José, o primeiro da fila

O caminhão branco sem identificação que traz alguma esperança está lacrado e seu motorista e o ajudante desaparecidos. Por isso, sobram especulações. “Disseram que é molho de tomate”, disse uma senhora. “É trigo”, diz outro. O hino do país toca retumbante na rádio de um carro velho estacionado. Aqui o ritual se repete em todas as estações ao meio-dia e à meia-noite.

O motorista reaparece. Sério, o homem de expressão cansada e uns 50 anos revela o suspense: “É papel higiênico!!!”

A notícia corre a fila, que a essa altura já tem o dobro de tamanho e a metade de organização.

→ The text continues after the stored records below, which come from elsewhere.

-- ==== Sys2Proof/Laws/KeepCompletion.lean ====
section
/-!
SUPPORT. What the operations of Machine/Completion.lean can do to the parts that `State.Follows` speaks of.
-/

namespace Sys2Proof.Machine

set_option linter.unusedTactic false
set_option linter.unreachableTactic false
set_option linter.tactic.unusedName false

theorem follows_startChange {b₀ s : State} (h : b₀.Follows s) (c : Change) :
    b₀.Follows (State.startChange s c) := by
  unfold State.startChange
  repeat' first
    | with_reducible (first
        | assumption | refine follows_ite ?_ ?_ | apply follows_closeChange | apply follows_startDeclare
        | apply follows_startLoad | apply follows_startSilent | apply follows_startUnload)
    | (intro _; try beta_reduce)
    | (extract_lets +onlyGivenNames x_; first
        | (refine and_of (p := b₀.Follows x_) ?_ (fun h_ => ?_); (on_goal 2 => clear_value x_); (on_goal 1 => (unfold x_; clear x_)))
        | ((first | (have t_ : Boot := x_; clear t_) | (have t_ : Flash := x_; clear t_) | (have t_ : Jtag := x_; clear t_)); unfold x_; clear x_)
        | clear_value x_)
    | fail_if_no_progress (with_reducible refine follows_mk (side_of ?_))
    | with_reducible (first
        | refine follows_foldl ?_ ?_ | refine follows_ite_fst ?_ ?_ | refine follows_foldl_fst ?_ ?_
        | refine follows_of_fst (by assumption) ?_)
    | (split <;> try (rename_i e_; first
        | (refine and_of (follows_of_fst (a := b₀) e_ ?_) (fun h_ => ?_); clear e_)))

theorem follows_managerAnswer {b₀ s : State} (h : b₀.Follows s) (kind target : Nat) (x3 : Answer) :
    b₀.Follows (State.managerAnswer s kind target x3) := by
  unfold State.managerAnswer
  repeat' first
    | with_reducible (first
        | assumption | refine follows_ite ?_ ?_ | apply follows_epStateAnswer | apply follows_homeAnswer
        | apply follows_mirrorAnswer | apply follows_roleAnswer | apply follows_startChange | apply follows_takeBackAnswer)
    | (intro _; try beta_reduce)
    | fail_if_no_progress (with_reducible refine follows_mk (side_of ?_))
    | with_reducible (first
        | refine follows_foldl ?_ ?_ | refine follows_ite_fst ?_ ?_ | refine follows_foldl_fst ?_ ?_)

theorem follows_answer {b₀ s : State} (h : b₀.Follows s) (x1 : Answer) :
    b₀.Follows (State.answer s x1) := by
  unfold State.answer
  repeat' first
    | with_reducible (first
        | assumption | refine follows_ite ?_ ?_ | apply follows_fwdAnswer | apply follows_gatherAnswer
        | apply follows_managerAnswer | apply follows_moverAnswer | apply follows_placeAnswer | apply follows_removeAnswer
        | apply follows_snoopAnswer | apply follows_stepAnswer)
    | (intro _; try beta_reduce)
    | (extract_lets +onlyGivenNames x_; first
        | (refine and_of (p := b₀.Follows x_) ?_ (fun h_ => ?_); (on_goal 2 => clear_value x_); (on_goal 1 => (unfold x_; clear x_)))
        | ((first | (have t_ : Boot := x_; clear t_) | (have t_ : Flash := x_; clear t_) | (have t_ : Jtag := x_; clear t_)); unfold x_; clear x_)
        | clear_value x_)
    | fail_if_no_progress (with_reducible refine follows_mk (side_of ?_))
    | with_reducible (first
        | refine follows_foldl ?_ ?_ | refine follows_ite_fst ?_ ?_ | refine follows_foldl_fst ?_ ?_
        | refine follows_of_fst (by assumption) ?_)
    | (split <;> try (rename_i e_; first
        | (refine and_of (follows_of_fst (a := b₀) e_ ?_) (fun h_ => ?_); clear e_)))

theorem follows_answered {b₀ s : State} (h : b₀.Follows s) (x1 : Answer) :
    b₀.Follows (State.answered s x1) := by
  unfold State.answered
  repeat' first
    | with_reducible (first
        | assumption | refine follows_ite ?_ ?_ | apply follows_answer | apply follows_engineRetry)
    | (intro _; try beta_reduce)

theorem follows_execCmpl {b₀ s : State} (h : b₀.Follows s) (port : Fin 16) (p : Packet) :
    b₀.Goes (execCmpl port p s) := by
  unfold execCmpl
  repeat' first
    | with_reducible (first
        | assumption | refine follows_ite ?_ ?_ | refine goes_next ?_ | apply follows_answered | apply follows_arriveCmpl)
    | (intro _; try beta_reduce)

theorem follows_execJobPlaceComplete {b₀ s : State} (h : b₀.Follows s) (port : Fin 16) (p : Packet) :
    b₀.Goes (execJobPlaceComplete port p s) := by
  unfold execJobPlaceComplete
  repeat' first
    | with_reducible (first
        | assumption | refine follows_ite ?_ ?_ | refine goes_next ?_ | apply follows_answered | apply follows_arriveCmpl
        | apply follows_onlyIf)
    | (intro _; try beta_reduce)

theorem follows_endRequest {b₀ s : State} (h : b₀.Follows s) (i : Nat) (req : Packet) (what : Purpose) (status : Nat) :
    b₀.Follows (State.endRequest s i req what status) := by
  unfold State.endRequest
  repeat' first
    | with_reducible (first
        | assumption | refine follows_ite ?_ ?_ | apply follows_answered | apply follows_guardOutSlot)
    | (intro _; try beta_reduce)

theorem follows_timedOut {b₀ s : State} (h : b₀.Follows s) (i : Nat) (req : Packet) (what : Purpose) :
    b₀.Follows (State.timedOut s i req what) := by
  unfold State.timedOut
  repeat' first
    | with_reducible (first
        | assumption | refine follows_ite ?_ ?_ | apply follows_bump | apply follows_endRequest)
    | (intro _; try beta_reduce)

theorem follows_execOutboundTimeout {b₀ s : State} (h : b₀.Follows s) (slot : Fin 16384) :
    b₀.Goes (execOutboundTimeout slot s) := by
  unfold execOutboundTimeout
  repeat' first
    | with_reducible (first
        | assumption | refine follows_ite ?_ ?_ | refine goes_next ?_ | apply follows_elapseTo | apply follows_timedOut)
    | (intro _; try beta_reduce)
    | (extract_lets +onlyGivenNames x_; first
        | (refine and_of (p := b₀.Follows x_) ?_ (fun h_ => ?_); (on_goal 2 => clear_value x_); (on_goal 1 => (unfold x_; clear x_)))
        | ((first | (have t_ : Boot := x_; clear t_) | (have t_ : Flash := x_; clear t_) | (have t_ : Jtag := x_; clear t_)); unfold x_; clear x_)
        | clear_value x_)
    | fail_if_no_progress (with_reducible refine follows_mk (side_of ?_))
    | with_reducible (first
        | refine follows_foldl ?_ ?_ | refine follows_ite_fst ?_ ?_ | refine follows_foldl_fst ?_ ?_ | refine goes_ite ?_ ?_
        | refine follows_of_fst (by assumption) ?_)
    | (split <;> try (rename_i e_; first
        | (refine and_of (follows_of_fst (a := b₀) e_ ?_) (fun h_ => ?_); clear e_)))

theorem follows_execOutboundGuardEnd {b₀ s : State} (h : b₀.Follows s) (slot : Fin 16384) :
    b₀.Goes (execOutboundGuardEnd slot s) := by
  unfold execOutboundGuardEnd
  repeat' first
    | with_reducible (first
        | assumption | refine follows_ite ?_ ?_ | refine goes_next ?_ | apply follows_elapseTo | apply follows_freeOutSlot)
    | (intro _; try beta_reduce)
    | (extract_lets +onlyGivenNames x_; first
        | (refine and_of (p := b₀.Follows x_) ?_ (fun h_ => ?_); (on_goal 2 => clear_value x_); (on_goal 1 => (unfold x_; clear x_)))
        | ((first | (have t_ : Boot := x_; clear t_) | (have t_ : Flash := x_; clear t_) | (have t_ : Jtag := x_; clear t_)); unfold x_; clear x_)
        | clear_value x_)
    | fail_if_no_progress (with_reducible refine follows_mk (side_of ?_))
    | with_reducible (first
        | refine follows_foldl ?_ ?_ | refine follows_ite_fst ?_ ?_ | refine follows_foldl_fst ?_ ?_ | refine goes_ite ?_ ?_
        | refine follows_of_fst (by assumption) ?_)
    | (split <;> try (rename_i e_; first
        | (refine and_of (follows_of_fst (a := b₀) e_ ?_) (fun h_ => ?_); clear e_)))

theorem follows_resend {b₀ s : State} (h : b₀.Follows s) (i : Nat) (o : OutSlot) (req : Packet) (what : Purpose) :
    b₀.Follows (State.resend s i o req what) := by
  unfold State.resend
  repeat' first
    | with_reducible (first
        | assumption | refine follows_ite ?_ ?_ | apply follows_bump | apply follows_seal | apply follows_send
        | apply follows_setOut)
    | (intro _; try beta_reduce)

theorem follows_execE2eRetry {b₀ s : State} (h : b₀.Follows s) (slot : Fin 16384) :
    b₀.Goes (execE2eRetry slot s) := by
  unfold execE2eRetry
  repeat' first
    | with_reducible (first
        | assumption | refine follows_ite ?_ ?_ | refine goes_next ?_ | apply follows_elapseTo | apply follows_endRequest
        | apply follows_resend | apply follows_timedOut)
    | (intro _; try beta_reduce)
    | (extract_lets +onlyGivenNames x_; first
        | (refine and_of (p := b₀.Follows x_) ?_ (fun h_ => ?_); (on_goal 2 => clear_value x_); (on_goal 1 => (unfold x_; clear x_)))
        | ((first | (have t_ : Boot := x_; clear t_) | (have t_ : Flash := x_; clear t_) | (have t_ : Jtag := x_; clear t_)); unfold x_; clear x_)
        | clear_value x_)
    | fail_if_no_progress (with_reducible refine follows_mk (side_of ?_))
    | with_reducible (first
        | refine follows_foldl ?_ ?_ | refine follows_ite_fst ?_ ?_ | refine follows_foldl_fst ?_ ?_ | refine goes_ite ?_ ?_
        | refine follows_of_fst (by assumption) ?_)
    | (split <;> try (rename_i e_; first
        | (refine and_of (follows_of_fst (a := b₀) e_ ?_) (fun h_ => ?_); clear e_)))

theorem follows_execKeyRetireDeadline {b₀ s : State} (h : b₀.Follows s) (slot : Fin 1024) :
    b₀.Goes (execKeyRetireDeadline slot s) := by
  unfold execKeyRetireDeadline
  repeat' first
    | with_reducible (first
        | assumption | refine follows_ite ?_ ?_ | refine goes_next ?_ | apply follows_answered | apply follows_elapseTo
        | apply follows_endKeyRefs | apply follows_zeroize)
    | (intro _; try beta_reduce)
    | fail_if_no_progress (with_reducible refine follows_mk (side_of ?_))
    | with_reducible (first
        | refine follows_foldl ?_ ?_ | refine follows_ite_fst ?_ ?_ | refine follows_foldl_fst ?_ ?_ | refine goes_ite ?_ ?_)

theorem follows_execDoneRecordExpire {b₀ s : State} (h : b₀.Follows s) (src tag : Nat) :
    b₀.Goes (execDoneRecordExpire src tag s) := by
  unfold execDoneRecordExpire
  repeat' first
    | with_reducible (first
        | assumption | refine follows_ite ?_ ?_ | refine goes_next ?_ | apply follows_elapseTo)
    | (intro _; try beta_reduce)
    | (extract_lets +onlyGivenNames x_; first
        | (refine and_of (p := b₀.Follows x_) ?_ (fun h_ => ?_); (on_goal 2 => clear_value x_); (on_goal 1 => (unfold x_; clear x_)))
        | ((first | (have t_ : Boot := x_; clear t_) | (have t_ : Flash := x_; clear t_) | (have t_ : Jtag := x_; clear t_)); unfold x_; clear x_)
        | clear_value x_)
    | fail_if_no_progress (with_reducible refine follows_mk (side_of ?_))
    | with_reducible (first
        | refine follows_foldl ?_ ?_ | refine follows_ite_fst ?_ ?_ | refine follows_foldl_fst ?_ ?_ | refine goes_ite ?_ ?_
        | refine follows_of_fst (by assumption) ?_)
    | (split <;> try (rename_i e_; first
        | (refine and_of (follows_of_fst (a := b₀) e_ ?_) (fun h_ => ?_); clear e_)))

theorem follows_headerLost {b₀ s : State} (h : b₀.Follows s) (unit key : Nat) :
    b₀.Follows (State.headerLost s unit key) := by
  unfold State.headerLost
  repeat' first
    | with_reducible (first
        | assumption | refine follows_ite ?_ ?_ | apply follows_force | apply follows_saveFail | apply follows_xferError)
    | (intro _; try beta_reduce)
    | (extract_lets +onlyGivenNames x_; first
        | (refine and_of (p := b₀.Follows x_) ?_ (fun h_ => ?_); (on_goal 2 => clear_value x_); (on_goal 1 => (unfold x_; clear x_)))
        | ((first | (have t_ : Boot := x_; clear t_) | (have t_ : Flash := x_; clear t_) | (have t_ : Jtag := x_; clear t_)); unfold x_; clear x_)
        | clear_value x_)
    | fail_if_no_progress (with_reducible refine follows_mk (side_of ?_))
    | with_reducible (first
        | refine follows_foldl ?_ ?_ | refine follows_ite_fst ?_ ?_ | refine follows_foldl_fst ?_ ?_
        | refine follows_of_fst (by assumption) ?_)
    | (split <;> try (rename_i e_; first
        | (refine and_of (follows_of_fst (a := b₀) e_ ?_) (fun h_ => ?_); clear e_)))

theorem follows_execBeamHdrError {b₀ s : State} (h : b₀.Follows s) (unit src tag : Nat) :
    b₀.Goes (execBeamHdrError unit src tag s) := by
  unfold execBeamHdrError
  repeat' first
    | with_reducible (first
        | assumption | refine follows_ite ?_ ?_ | refine goes_next ?_ | apply follows_headerLost | apply follows_postMgr
        | apply follows_raise)
    | (intro _; try beta_reduce)

end Sys2Proof.Machine
end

Entre o alívio de saber que possivelmente comprarão algo e a tensão para saber se a quantidade que será descarregada será suficiente para todos, nota-se um movimento de trocas de mensagens e chamadas telefônicas. A rede de contatos serve para chamar mais gente a se juntar à cola — (fila) a palavra mais venezuelana que existe, brincam os locais –, já que há um limite de quantidade de produtos que cada pessoa pode levar. E há ainda mais drama: a permissão para sair com os produtos depende do último número do documento de identidade do comprador. Clientes com documentos com final 0 e 1, por exemplo, têm permissão para comprar produtos regulados na segunda-feira.

Um soldado da temida — por corrupta — guarda nacional, sempre desconfiadíssimo, acompanha o movimento sem quase piscar os olhos. Assim mesmo, o suborno a funcionários do Klasse corre solto para os que queren furar a fila ou levar mais do que o permitido.

Por que a espera?

É difícil para um estrangeiro entender o porquê das filas, já que dentro dos supermercados há espaço, produtos, e caixas muitas vezes vazios. O que mais chama a atenção é a quantidade de frutas e verduras frescas, as mais coloridas, bonitas baratas que já vi.

Mas um olhar mais atento pelos corredores, ou uma necessidade mais imediata, bastam para se dar conta da realidade: sobra o supérfluo e falta o básico nas prateleiras. A lista da fila tem dimensão e nome exatos. Chama-se leite, milho, azeite, farinha de trigo, açúcar, café, desodorante, sabão em pó, papel higiênico, pasta de dente, e mais 32 produtos cujo preço e distribuição são totalmente controlados pelo governo. Se comparados aos produtos foras da lista, são muito menos custosos, ou melhor: os únicos possíveis de serem comprados num país onde o salário mínimo são inacreditáveis 15 dólares mensais. Um quilo de arroz, por exemplo, custa 4OO bolívares (R$ 1) e de sabão em pó menos ainda.

Por que faltam alguns produtos, e outros não, perguntei-me abismado. A resposta é complexa, mas há boas pistas. Empresas privadas de setores específicos, nacionalizadas a dedo, e que passaram a contribuir com muito menos alimentos que antes, é uma delas. A péssima relação entre empresários e o poder público, outra. Desde Chávez, os empreendedores do país são vistos com total desconfiança pelo palácio de Miraflores. Segundo o governo, eles escondem matéria prima, não produzem sua capacidade máxima e entregam a produção a contrabandistas que vendem tudo mais caro que o preço tabelado em troca de propina. Tudo, segundo a tese, para desestabilizar o país, a serviço da oposição e do imperialismo. 

Basta perguntar a qualquer chavista como se pode chegar a uma situação calamitosa de falta de comida e você ouvirá: “a culpa é da guerra econômica” criada pelos empresários.

Opositores discordam da teoria. Para os que me pareceram mais sensatos em suas respostas, o transtorno é causado por outra guerra: a da oferta e da demanda. Significa que quando um preço é criado artificialmente, como no caso da Venezuela, a demanda explode, mas os produtores freiam as máquinas e esperam o momento que produzir volte a valer a pena.

Bachaqueros

Seja qual for o motivo, o caos para comer criou uma nova profissão na Venezuela: os bachaqueros.

São pessoas que se dispõem a passar horas em filas para comprar produtos básicos a preços  a preços regulados e depois revendê-los por até 10 vezes mais caros. Para encontrá-los, basta ir a Petare, um dos bairros mais pobres e perigosos da periferia de Caracas, onde se misturam aos dois milhões que habitam lá e oferecem seus produtos com um olho no cliente e outro na polícia, que aparece raramente para oprimir a revenda. Cercado por belas e calmas montanhas que dão de cara com o céu, Petare simboliza justamente o contrário: um país caótico que parece sem saída.